Myocardial infarction presenting as both left ventricular aneurysm and ventricular septal defect
Harshwardhan Khandait1, Sherif Elkattawy2, Jesus E. Romero1, Ana L. Romero1, Rachel Abboud2, Yezin F. Shamoon2, Omar Elkattawy3, Nour Elhouda Elassa4, Gamal Musleh1, Fayez E. Shamoon2, Meherwan Joshi1
1 Internal Medicine Department, RWJBarnabas Health/Trinitas Regional Medical Center, Elizabeth, USA
2 Cardiology Department, St. Joseph’s University Medical Center, Paterson, USA
3 Internal Medicine Department, Rutgers University, New Brunswick, Jersey City, USA
4 Family Medicine Department, Morristown Medical Center, Morristown, USA
Doi: 10.12890/2024_004145 - European Journal of Case Reports in Internal Medicine - © EFIM 2024
Received: 10/10/2023
Accepted: 06/11/2023
Published: 28/02/2024

How to cite this article: Khandait H, Elkattawy S, Romero JE, Romero AL, Abboud R, Shamoon YF, Elkattawy O, Elhouda Elassa N, Musleh G, Shamoon FE, Joshi M. Myocardial infarction presenting as both left ventricular aneurysm and ventricular septal defect. EJCRIM 2024;11:doi:10.12890/2024_004145.

Conflicts of Interests: The authors declare there are no competing interests.
Patient Consent: Obtained.
This article is licensed under a Commons Attribution Non-Commercial 4.0 License

ABSTRACT

Acute myocardial infarction can result in various mechanical complications, although they have become rare with the advent of reperfusion therapies. Among these complications, ventricular septal rupture (VSR) and left ventricular aneurysm (LVA) are infrequent but life-threatening conditions associated with high morbidity and mortality.

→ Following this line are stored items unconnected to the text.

theorem selected_core (s : State) (k c j e : Nat) : coreAt (selected s k c j) e = { coreAt s e with selectedAt := (coreAt (selected s k c j) e).selectedAt, last := (coreAt (selected s k c j) e).last } := by
  rw [selected, coreAt_modCore, coreAt_modCore, coreAt_modCore]
  split
  case isTrue same =>
    rw [same]
    split
    case isTrue own => rw [own]
    case isFalse => rfl
  case isFalse =>
    split
    case isTrue own => rw [own]
    case isFalse => rfl

/-- A context that a message has started as a handler. -/
def handling (s : State) (c j : Nat) (q : Slot) (w : Word × Word) : Ctx := { startBase s c with
  pc := codePc s (routineEntry w), hmode := true, routine := j, acct := BitVec.ofNat 12 (routineAcct w), budgetKept := some (2 ^ routineBudget w), slot := some q.index
  mapped := true, pair := none, regs := { Ctx.reset.regs with g := [] } }

include first fresh chosen

theorem routineSelect_message {q : Slot} (plain : routineClass (routineAt s (coreOf c) j) ≠ 30) (message : messageFor s c (routineClass (routineAt s (coreOf c) j)) = some q)
    (nopair : q.msg.pair = none) :
    let w := routineAt s (coreOf c) j
    Gives (.routineSelect k) s (fun t => Outside s t [c] ∧ (ctxOf t c).run = .ready ∧ (ctxOf t c).hmode = true ∧ (ctxOf t c).slot = some q.index ∧
      (ctxOf t c).mapped = true ∧ (ctxOf t c).cip = false ∧ (ctxOf t c).pc = BitVec.ofNat 64 (s.device * 2 ^ 53 + routineEntry w % 2 ^ 53) ∧
      (∀ r, rg t c r = 0) ∧ (ctxOf t c).routine = j ∧ (coreAt t (coreOf c)).last = j ∧ (ctxOf t c).acct = BitVec.ofNat 12 (routineAcct w) ∧
      (ctxOf t c).budgetEnd = none ∧ (ctxOf t c).budgetKept = some (2 ^ routineBudget w) ∧ (ctxOf t c).readyAt = s.cycle + 1) := by
  intro w
  obtain ⟨u, hu⟩ : ∃ u, u = modSlot (selected s k c j) (coreOf c) q.index (fun r => { r with phase := .running c, routine := j }) := ⟨_, rfl⟩
  obtain ⟨t, ht⟩ : ∃ t, t = startCtx u c (fun x => { x with
    pc := codePc u (routineEntry w), hmode := true, routine := j, acct := BitVec.ofNat 12 (routineAcct w), budgetKept := some (2 ^ routineBudget w), slot := some q.index
    mapped := true, pair := none, regs := { x.regs with g := [] } }) := ⟨_, rfl⟩
  have start : StartOnly u t c (handling u c j q w) := ht ▸ startCtx_starts u c _
  have cores : AtCores s u := hu ▸ (selected_cores s k c j).modCore _ _
  unfold AtCores at cores
  have cycle : u.cycle = s.cycle := by rw [cores]
  have device : u.device = s.device := by rw [cores]
  have routine (e : Nat) : routineAt (modCore s k (fun x => { x with selectedAt := s.cycle + 1 })) (coreOf c) e = routineAt s (coreOf c) e := by
    rw [routineAt, coreAt_modCore]
    split
    case isTrue own => rw [← own, routineAt]
    case isFalse => rfl
  have message : messageFor (selected s k c j) c (routineClass w) = some q := by
    rw [← message, messageFor, selected_core]
    rfl
  have eq : startHandler (modCore s k (fun x => { x with selectedAt := s.cycle + 1 })) c j = t := by
    unfold selected at message
    simp only [startHandler, routine, w, plain, message, nopair, if_false]
    rw [ht, hu]
    rfl
  have frame : Outside s u [] := outside_of (by rw [cores]) (by rw [cores])
  refine ⟨t, by rw [execRoutineSelect_open first fresh chosen, eq], ?_, ?_⟩
  · exact ⟨fun a => (start.outside.1 a).trans (frame.1 a), fun e he => ⟨((start.outside.2 e he).1).trans (frame.2 e (by simp)).1, ((start.outside.2 e he).2).trans (frame.2 e (by simp)).2⟩⟩
  · have zero (r : Nat) : rg t c r = 0 := by
      rw [rg, start.self]
      split <;> rfl
    have last : (coreAt t (coreOf c)).last = j := by
      rw [start.core, hu, modSlot, coreAt_modCore_self, selected, coreAt_modCore_self]
    rw [start.self, handling, codePc, startBase, cycle, device]
    exact ⟨rfl, rfl, rfl, rfl, rfl, rfl, zero, rfl, last, rfl, rfl, rfl, rfl⟩

theorem routineSelect_drain {row : Nat} {g : Seg} (drains : routineClass (routineAt s (coreOf c) j) = 30) (next : nextDrain s (coreOf c) = some (row, g)) :
    Gives (.routineSelect k) s (fun t => Outside s t [c] ∧ (ctxOf t c).run = .ready ∧ (ctxOf t c).hmode = true ∧ (ctxOf t c).drain = some (row, g.jid) ∧
      rg t c 1 = BitVec.ofNat 64 row ∧ rg t c 2 = BitVec.ofNat 64 g.batch ∧ rv t c 0 = g.data ∧ (∀ r, 2 < r → rg t c r = 0)) := by
  obtain ⟨x, hx⟩ : ∃ x, x = selected s k c j := ⟨_, rfl⟩
  obtain ⟨u, hu⟩ : ∃ u, u = setSeg x (vertexOf (coreOf c)) (coreNo (coreOf c)) row { g with started := true } := ⟨_, rfl⟩
  obtain ⟨f, hf⟩ : ∃ f : Ctx → Ctx, f = fun y => { y with
    pc := codePc u ((((clusterAt x (vertexOf (coreOf c))).ended.find? (fun e => e.jid = g.jid)).map (·.entry)).getD 0), hmode := true, routine := j
    acct := (((clusterAt x (vertexOf (coreOf c))).ended.find? (fun e => e.jid = g.jid)).bind (fun e => e.accts[coreNo (coreOf c)]?)).getD 0
    budgetKept := some (2 ^ routineBudget (routineAt s (coreOf c) j)), drain := some (row, g.jid)
    regs := { y.regs with g := sput 0 (sput 0 [] 1 (BitVec.ofNat 64 row)) 2 (BitVec.ofNat 64 g.batch), v := sput 0 [] 0 g.data } } := ⟨_, rfl⟩
  obtain ⟨t, ht⟩ : ∃ t, t = startCtx u c f := ⟨_, rfl⟩
  have start : StartOnly u t c (f (startBase u c)) := ht ▸ startCtx_starts u c f
  have self := start.self
  have cores : AtCores s x := hx ▸ selected_cores s k c j
  have units : UnitsOnly x u := hu ▸ setSeg_units _ _ _ _ _
  have routine (e : Nat) : routineAt (modCore s k (fun x => { x with selectedAt := s.cycle + 1 })) (coreOf c) e = routineAt s (coreOf c) e := by
    rw [routineAt, coreAt_modCore]
    split
    case isTrue own => rw [← own, routineAt]
    case isFalse => rfl
  have next : nextDrain x (coreOf c) = some (row, g) := by
    unfold AtCores at cores
    rw [← next, nextDrain, cores]
    rfl
  have eq : startHandler (modCore s k (fun x => { x with selectedAt := s.cycle + 1 })) c j = t := by
    rw [hx] at next
    unfold selected at next
    simp only [startHandler, routine, drains, next, if_true]
    rw [ht, hf, hu, hx]
    rfl
  have frame : Outside s u [] := by
    unfold AtCores at cores
    unfold UnitsOnly at units
    exact outside_of (by rw [units, cores]) (by rw [units, cores])
  have words : (ctxOf t c).regs.g = sput 0 (sput 0 [] 1 (BitVec.ofNat 64 row)) 2 (BitVec.ofNat 64 g.batch) := by rw [self, hf]
  refine ⟨t, by rw [execRoutineSelect_open first fresh chosen, eq], ?_, ?_, ?_, ?_, rg_first words, rg_second words, ?_, fun r hr => rg_later words hr⟩
  · exact ⟨fun a => (start.outside.1 a).trans (frame.1 a), fun e he => ⟨((start.outside.2 e he).1).trans (frame.2 e (by simp)).1, ((start.outside.2 e he).2).trans (frame.2 e (by simp)).2⟩⟩
  · rw [self, hf]
    rfl
  · rw [self, hf]
  · rw [self, hf]
  · rw [rv, self, hf]
    exact sget_sput_self _ _ _ _

end

/-! ### Entries leave, and a handler ends (R28, R185) -/

theorem releaseBlocks_only (s : State) (p : PairRef) : releaseBlocks s p = { s with cells := (releaseBlocks s p).cells } := by
  refine foldl_keeps (P := fun t : State => t = { s with cells := t.cells }) (fun t r h => ?_) _ rfl
  split
  · rw [h]
  · exact h

/-- A handler that ends sends nothing. -/
theorem releaseHandler_messages (s : State) (c : Nat) : (releaseHandler s c).messages = s.messages := by
  have freed (t : State) : (match slotOf t c with | some q => freeSlot t (coreOf c) q.index | none => t).messages = t.messages := by
    split <;> rfl
  cases pair : (ctxOf s c).pair with
  | none =>
    simp only [releaseHandler, pair]
    exact freed s
  | some p =>
    by_cases committed : (ctxOf s c).committed = true
    · simp only [releaseHandler, pair, committed, if_true]
      exact freed s
    · simp only [releaseHandler, pair, committed]
      refine (freed (releaseBlocks s p)).trans ?_
      rw [releaseBlocks_only]
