-- ==== Sys2Proof/Proofs/TransferAccess.lean ====
section
/-! SUPPORT. O50: the lines that a transfer reads and writes (R340 to R345). -/

namespace Sys2Proof.Machine

/-! ### What is barred from a program's writes -/

section

variable {s t : State} (mem : t.mem = s.mem) (sizes : t.cxlSizes = s.cxlSizes) (root : t.root = s.root) (graphs : t.graphs = s.graphs)
  (regs : t.batchRegs = s.batchRegs) (tokens : t.tokens = s.tokens)
include mem sizes root graphs regs tokens

theorem barsWrite_congr (cls pa : Nat) : barsWrite t cls pa = barsWrite s cls pa := by
  have live : liveGraphs t = liveGraphs s := by rw [liveGraphs, graphs, liveGraphs]
  have holds (va : Nat) : tableHolds t va pa = tableHolds s va pa := by
    simp only [tableHolds, tokenCovering, tokens, translateNow_congr mem sizes root]
  have area (g : Nat) : slotArea t g = slotArea s g := by simp only [slotArea, regs, translateNow_congr mem sizes root]
  have kind (r : GraphRun) (i : Nat) : nodeKind t r i = nodeKind s r i := by rw [nodeKind, nodeWord_congr mem sizes root, nodeKind]
  have record : recordByte t cls pa = recordByte s cls pa := by
    simp only [recordByte, live, kind, nodeWord_congr mem sizes root, holds]
  have status : statusByte t pa = statusByte s pa := by simp only [statusByte, live, translateNow_congr mem sizes root]
  simp only [barsWrite, record, slotByte, area, status]

end

/-! ### What an engine's look at an address changes -/

/-- A state that differs from s in TLBs, in what slices keep of lines, and in the words that other devices have given. -/
structure EngineLooked (s u : State) : Prop where
  only : u = { s with cores := u.cores, clusters := u.clusters, dies := u.dies, slices := u.slices, free := u.free }
  core : ∀ k, coreAt u k = { coreAt s k with tlb := (coreAt u k).tlb }
  cluster : ∀ v, clusterAt u v = { clusterAt s v with tlb := (clusterAt u v).tlb }

namespace EngineLooked

theorem refl (s : State) : EngineLooked s s := ⟨rfl, fun _ => rfl, fun _ => rfl⟩

theorem trans {s t u : State} (h : EngineLooked s t) (k : EngineLooked t u) : EngineLooked s u where
  only := by rw [k.only, h.only]
  core c := by rw [k.core c, h.core c]
  cluster v := by rw [k.cluster v, h.cluster v]

theorem of_sectors {s t : State} (h : SectorsOnly s t) : EngineLooked s t where
  only := by rw [h.only]
  core k := by rw [h.core]
  cluster v := by rw [h.only]; rfl

variable {s u : State} (h : EngineLooked s u)
include h

theorem mem : u.mem = s.mem := by rw [h.only]
theorem cycle : u.cycle = s.cycle := by rw [h.only]
theorem ctxs : u.ctxs = s.ctxs := by rw [h.only]
theorem ctx (c : Nat) : ctxOf u c = ctxOf s c := by rw [ctxOf, h.ctxs, ctxOf]
theorem kept : MemKept s u := memByte_congr h.mem
theorem cxlGone (pa : Nat) : cxlGone u pa = Machine.cxlGone s pa := by rw [Machine.cxlGone, h.only, Machine.cxlGone]
theorem barsWrite (cls pa : Nat) : barsWrite u cls pa = Machine.barsWrite s cls pa := by
  refine barsWrite_congr ?_ ?_ ?_ ?_ ?_ ?_ cls pa
  all_goals rw [h.only]
theorem transfers (v : Nat) : (clusterAt u v).transfers = (clusterAt s v).transfers := by rw [h.cluster]
theorem tileRow (k j r : Nat) : tileRow u k j r = Machine.tileRow s k j r := by rw [Machine.tileRow, h.core, Machine.tileRow]

end EngineLooked

theorem modCore_tlb (s : State) (k : Nat) (f : Core → List TlbEntry) : EngineLooked s (modCore s k (fun x => { x with tlb := f x })) where
  only := rfl
  core j := by
    rw [coreAt_modCore]
    split
    case isTrue same => rw [same]
    case isFalse => rfl
  cluster _ := rfl

theorem tlbLookup_engine {s u : State} {k va n : Nat} {e : TlbEntry} (found : tlbLookup s k va = some (e, n, u)) : EngineLooked s u := by
  unfold tlbLookup at found
  split at found
  case h_1 =>
    cases found
    exact modCore_tlb s k _
  case h_2 =>
    split at found
    case h_1 =>
      cases found
      refine (modCore_tlb s k _).trans ⟨rfl, fun _ => rfl, fun v => ?_⟩
      rw [tlbFill, clusterAt_modCluster]
      split
      case isTrue same => rw [same]
      case isFalse => rfl
    case h_2 => cases found

theorem engineTranslate_page {s u : State} {v va pa n : Nat} {p : Perm} {leaf : Word} (h : engineTranslate s v va p = (.page pa leaf n, u)) : EngineLooked s u := by
  unfold engineTranslate at h
  split at h
  · cases h
  · split at h
    · cases h
    · split at h
      case h_1 => cases h
      case h_2 found =>
        split at h
        · cases h
          exact tlbLookup_engine found
        · cases h

theorem engineAbroad_looked {s u : State} {ea : Word} {codes : List Nat} (h : engineAbroad s ea codes = .ok u) : EngineLooked s u := by
  unfold engineAbroad at h
  simp only [moveFault] at h
  split at h
  · cases h
  · split at h
    · cases h
    · split at h
      · cases h
      · split at h
        · cases h
        · split at h
          · cases h
          · cases h
            exact ⟨rfl, fun _ => rfl, fun _ => rfl⟩

theorem enginePlace_looked {s u : State} {v : Nat} {ea : Word} {write : Bool} {x : Target} (h : enginePlace s v ea write = .ok (x, u)) : EngineLooked s u := by
  unfold enginePlace at h
  dsimp only [moveFault] at h
  split at h
  · cases abroad : engineAbroad s ea (engineCodes write) with
    | error e =>
      rw [abroad] at h
      cases h
    | ok t =>
      rw [abroad] at h
      cases h
      exact engineAbroad_looked abroad
  · split at h
    · cases h
      exact .refl s
    · split at h
      · cases h
      · cases h
      case h_3 page =>
        split at h
        · cases h
        · split at h
          · cases h
            exact engineTranslate_page page
          · cases h

theorem engineRead_looked {s u : State} {v id : Nat} {ea : Word} {x : BitVec 256} (h : engineRead s v id ea = .ok (x, u)) : EngineLooked s u := by
  unfold engineRead at h
  split at h
  · cases h
  case h_2 placed =>
    rw [Except.ok.injEq, Prod.mk.injEq] at h
    exact h.2 ▸ enginePlace_looked placed
  case h_3 placed =>
    dsimp only [moveFault] at h
    split at h
    · cases h
    · split at h
      · cases h
      · rw [Except.ok.injEq, Prod.mk.injEq] at h
        exact h.2 ▸ (enginePlace_looked placed).trans (.of_sectors (reachL2_sectors _ _ _ _ _ _ _))
  case h_4 t _ _ placed =>
    rw [Except.ok.injEq, Prod.mk.injEq] at h
    have given : EngineLooked t { t with free := t.free + 4 } := ⟨rfl, fun _ => rfl, fun _ => rfl⟩
    exact h.2 ▸ (enginePlace_looked placed).trans given

/-! ### A line written -/

/-- A byte with the bits that a mask names replaced. -/
def maskedByte (old : Byte) (x m : BitVec 256) (i : Nat) : Byte := (old &&& ~~~(byteIn m i)) ||| (byteIn x i &&& byteIn m i)

theorem byteIn_ones {i : Nat} (hi : i < 32) : byteIn (BitVec.allOnes 256) i = 0xFF := by
  refine BitVec.eq_of_getLsbD_eq (fun r low => ?_)
  have ones : ∀ r, r < 8 → (0xFF : Byte).getLsbD r = true := by decide
  rw [byteIn_bit _ low, ones r low, BitVec.getLsbD_allOnes, decide_eq_true_eq]
  omega

theorem maskedByte_ones (old : Byte) (x : BitVec 256) {i : Nat} (hi : i < 32) : maskedByte old x (BitVec.allOnes 256) i = byteIn x i := by
  have none_ : ~~~(0xFF : Byte) = 0 := by decide
  have all (b : Byte) : b &&& 0xFF = b := BitVec.and_allOnes
  rw [maskedByte, byteIn_ones hi, none_, all]
  simp

theorem bytesOf_byteIn (x : BitVec 256) {i : Nat} (h : i < (bytesOf x.toNat 32).length) : (bytesOf x.toNat 32)[i] = byteIn x i := by
  apply BitVec.eq_of_toNat_eq
  rw [bytesOf_getElem, byteIn, BitVec.toNat_ofNat, BitVec.extractLsb'_toNat, Nat.shiftRight_eq_div_pow, Nat.pow_mul]

/-- What a program writes where nothing is barred. -/
theorem programWrite_open {s : State} {cls pa : Nat} {l : List Byte} (open_ : ∀ i, i < l.length → barsWrite s cls (pa + i) = false) :
    programWrite s cls pa l = performWrite s pa l := by
  have whole : l.zipIdx.filter (fun e => !(barsWrite s cls (pa + e.2))) = l.zipIdx := by
    refine List.filter_eq_self.mpr (fun e he => ?_)
    have below := (List.mem_zipIdx he).2.1
    rw [open_ e.2 (by omega)]
    rfl
  simp only [programWrite, whole, List.length_zipIdx, if_true]

/-- A state that differs from s in memory, its stamps and its poison marks. -/
structure BytesOnly (s t : State) : Prop where
  only : t = { s with mem := t.mem, poisoned := t.poisoned, stamps := t.stamps }

namespace BytesOnly

theorem refl (s : State) : BytesOnly s s := ⟨rfl⟩
theorem trans {s t u : State} (h : BytesOnly s t) (k : BytesOnly t u) : BytesOnly s u := ⟨by rw [k.only, h.only]⟩
theorem foldl {β : Type} {f : State → β → State} (hf : ∀ t x, BytesOnly t (f t x)) (l : List β) (s : State) : BytesOnly s (l.foldl f s) :=
  List.foldlRecOn (motive := fun u => BytesOnly s u) l f (refl s) (fun u h x _ => h.trans (hf u x))
theorem bumpLine (s : State) (l : Nat) : BytesOnly s (bumpLine s l) := ⟨rfl⟩
theorem setByte (s : State) (pa : Nat) (b : Byte) : BytesOnly s (setByte s pa b) := ⟨rfl⟩

end BytesOnly

theorem performWrite_bytes (s : State) (pa : Nat) (l : List Byte) : BytesOnly s (performWrite s pa l) := by
  have writes (l : List Byte) : ∀ (t : State) (pa : Nat), BytesOnly t (writeMem t pa l) := by
    induction l with
    | nil => exact fun t _ => .refl t
    | cons b l ih => exact fun t pa => (BytesOnly.setByte t pa b).trans (ih _ _)
  have clears (t : State) (n : Nat) : BytesOnly t (clearFull t pa n) := by
    refine .foldl (fun t i => ?_) _ _
    dsimp only
    split
    · exact ⟨rfl⟩
    · exact .refl t
  unfold performWrite
  split
  · exact .refl s
  · exact ((writes l s pa).trans (clears _ _)).trans (.foldl (fun t i => BytesOnly.bumpLine t _) _ _)

theorem memByte_setByte (s : State) (a e : Nat) (b : Byte) : memByte (setByte s a b) e = if e = a then b else memByte s e := by
  split
  case isTrue same => rw [same, memByte_setByte_self]
  case isFalse other => exact memByte_setByte_ne s b other

theorem memByte_setBytes {pa : Nat} {f : Nat → Byte → Byte} (n : Nat) : ∀ t : State,
    let w := (List.range n).foldl (fun t i => setByte t (pa + i) (f i (memByte t (pa + i)))) t
    (∀ i, i < n → memByte w (pa + i) = f i (memByte t (pa + i))) ∧ ∀ a, (a < pa ∨ pa + n ≤ a) → memByte w a = memByte t a := by
  induction n with
  | zero => exact fun t => ⟨fun i h => absurd h (Nat.not_lt_zero i), fun a _ => rfl⟩
  | succ n ih =>
    intro t
    obtain ⟨inside, outside⟩ := ih t
    dsimp only
    rw [List.range_succ, List.foldl_append, List.foldl_cons, List.foldl_nil]
    generalize (List.range n).foldl (fun t i => setByte t (pa + i) (f i (memByte t (pa + i)))) t = w at inside outside
    refine ⟨fun i hi => ?_, fun a ha => ?_⟩
    · rcases Nat.lt_succ_iff_lt_or_eq.mp hi with before | rfl
      · rw [memByte_setByte, if_neg (by omega), inside i before]
      · rw [memByte_setByte, if_pos rfl, outside (pa + i) (.inr (Nat.le_refl _))]
    · rw [memByte_setByte, if_neg (by omega), outside a (by omega)]

/-- What a transfer's write leaves: the line's bytes under the mask. -/
theorem engineWrite_writes {s : State} {v id pd : Nat} {ea : Word} (writes : EngineWrites s v id ea pd) (x m : BitVec 256) :
    ∃ w t, engineWrite s v id ea x m = .ok t ∧ EngineLooked s w ∧ BytesOnly w t ∧
      (∀ i, i < 32 → memByte t (pd + i) = maskedByte (memByte s (pd + i)) x m i) ∧ LineFrame s t pd := by
  obtain ⟨a, l, w, placed, up, open_, there⟩ := writes
  have looked := enginePlace_looked placed
  have sectors := reachL2_sectors w (.engine v id) (leafSlice l pd) pd 32 (leafClass l) true
  obtain ⟨u, hu⟩ : ∃ u, u = (reachL2 w (.engine v id) (leafSlice l pd) pd 32 (leafClass l) true).2 := ⟨_, rfl⟩
  rw [← hu] at sectors
  have both := looked.trans (.of_sectors sectors)
  have reached : reachL2 w (.engine v id) (leafSlice l pd) pd 32 (leafClass l) true = (true, u) := by
    rw [hu]
    exact Prod.ext there rfl
  have bars (i : Nat) (hi : i < 32) : barsWrite u (leafClass l) (pd + i) = false := by rw [(EngineLooked.of_sectors sectors).barsWrite, open_ i hi]
  have up' : cxlGone u pd = false := by rw [sectors.cxlGone, up]
  refine ⟨u, ?_⟩
  unfold engineWrite
  rw [placed]
  dsimp only
  rw [up, if_neg Bool.false_ne_true, reached]
  dsimp only
  rw [Bool.not_true, if_neg Bool.false_ne_true]
  split
  case isTrue ones =>
    refine ⟨_, rfl, both, ?_, fun i hi => ?_, fun e he => ?_⟩
    · rw [programWrite_open (fun i hi => bars i (by rwa [bytesOf_length] at hi))]
      exact performWrite_bytes _ _ _
    · rw [programWrite_open (fun i hi => bars i (by rwa [bytesOf_length] at hi)), memByte_performWrite_inside up' (by rwa [bytesOf_length]), ones, maskedByte_ones _ _ hi]
      exact bytesOf_byteIn x _
    · rw [programWrite_open (fun i hi => bars i (by rwa [bytesOf_length] at hi)), memByte_performWrite_outside _ (by rwa [bytesOf_length]), both.kept]
  case isFalse =>
    have whole : (List.range 32).filter (fun i => !(barsWrite u (leafClass l) (pd + i))) = List.range 32 := by
      refine List.filter_eq_self.mpr (fun i hi => ?_)
      rw [bars i (List.mem_range.mp hi)]
      rfl
    rw [whole]
    obtain ⟨inside, outside⟩ := memByte_setBytes (pa := pd) (f := fun i old => maskedByte old x m i) 32 u
    have bytes : BytesOnly u ((List.range 32).foldl (fun t i => setByte t (pd + i) (maskedByte (memByte t (pd + i)) x m i)) u) :=
      .foldl (fun t i => BytesOnly.setByte t _ _) _ u
    obtain ⟨z, hz⟩ : ∃ z, z = (List.range 32).foldl (fun t i => setByte t (pd + i) (maskedByte (memByte t (pd + i)) x m i)) u := ⟨_, rfl⟩
    rw [← hz] at inside outside bytes
    refine ⟨bumpLine z (pd / 256), ?_, both, bytes.trans (.bumpLine _ _), fun i hi => ?_, fun e he => ?_⟩
    · rw [hz]
      rfl
    · rw [← both.kept]
      exact inside i hi
    · rw [← both.kept]
      exact outside e he

end Sys2Proof.Machine
end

We present a rare case of a 67-year-old male with acute myocardial infarction who developed concomitant apical LVA and ventricular septal rupture.

KEYWORDS

Ventricular septal defect, left ventricular aneurysm, acute coronary syndrome

LEARNING POINTS

INTRODUCTION

Acute myocardial infarction can result in lethal mechanical complications[1]. Ventricular septal defects (VSDs) are among the typical complications; however they have become rare in the reperfusion era with an incidence of 1%–3%, yet they continue to have high morbidity and mortality[1]. With a reported incidence of 3.5%–38%, left ventricular aneurysm (LVA) is relatively more common and has been associated with myocardial free-wall rupture, congestive heart failure, thrombus formation in the left ventricle (LV) and recurrent ventricular tachyarrhythmias[2].
Acute VSD and LVA are rare, life-threatening complications that usually occur within the first week of acute myocardial infarction, which necessitates immediate recognition and surgical correction[2]. Although the benefits of surgical reconstruction for LVA have not been clearly demonstrated, their effectiveness has recently been reported in a small number of patients[3].
Here, we report a rare case of concomitant apical LVA and ventricular septal rupture in a patient presenting with acute myocardial infarction.

CASE DESCRIPTION

A 67-year-old male with a past medical history of hypertension and diabetes was admitted for cough and haemoptysis. He also reported shortness of breath on exertion, bilateral lower extremity swelling and limited ambulation in the previous two months. The patient denied chest pain, palpitations, dizziness, orthopnoea or paroxysmal nocturnal dyspnoea; he reported a cardiac disease in the past but did not seek medical attention.
On arrival, the patient was afebrile and tachycardic with a heart rate of 105 beats per minute, blood pressure of 116/78 mmHg and saturating 96% on room air. Initial laboratory tests showed a white blood count of 18 (4.8–10.8 K/Ul), platelet 93 (130–400 K/Ul), BNP 1050 ( <100 pg/ml), troponin 0.38 ( <0.5 ng/ml), potassium 5.6 (3.6–5.1 Mmol/l) and an international normalised ratio of 2.2 (0.85–1.14). An initial electrocardiogram showed ST elevation in V1–V5 with Q waves. The patient received intravenous regular insulin, albuterol inhalation and furosemide intravenous 40 mg.
On examination, the patient was found to have heart failure. There were inspiratory crackles on lung auscultation and pitting oedema on the lower extremities. A holosystolic murmur at the tricuspid area and a faint S3 were present on cardiac auscultation. The echocardiogram showed a left ventricular ejection fraction of 35%–40%, a large infarct involving mild to distal antero-septal, mid-distal anterior, antero-apical and infero-apical segments. Apical aneurysmal motion and a small distal antero-septal VSD were present (Fig. 1 and 2).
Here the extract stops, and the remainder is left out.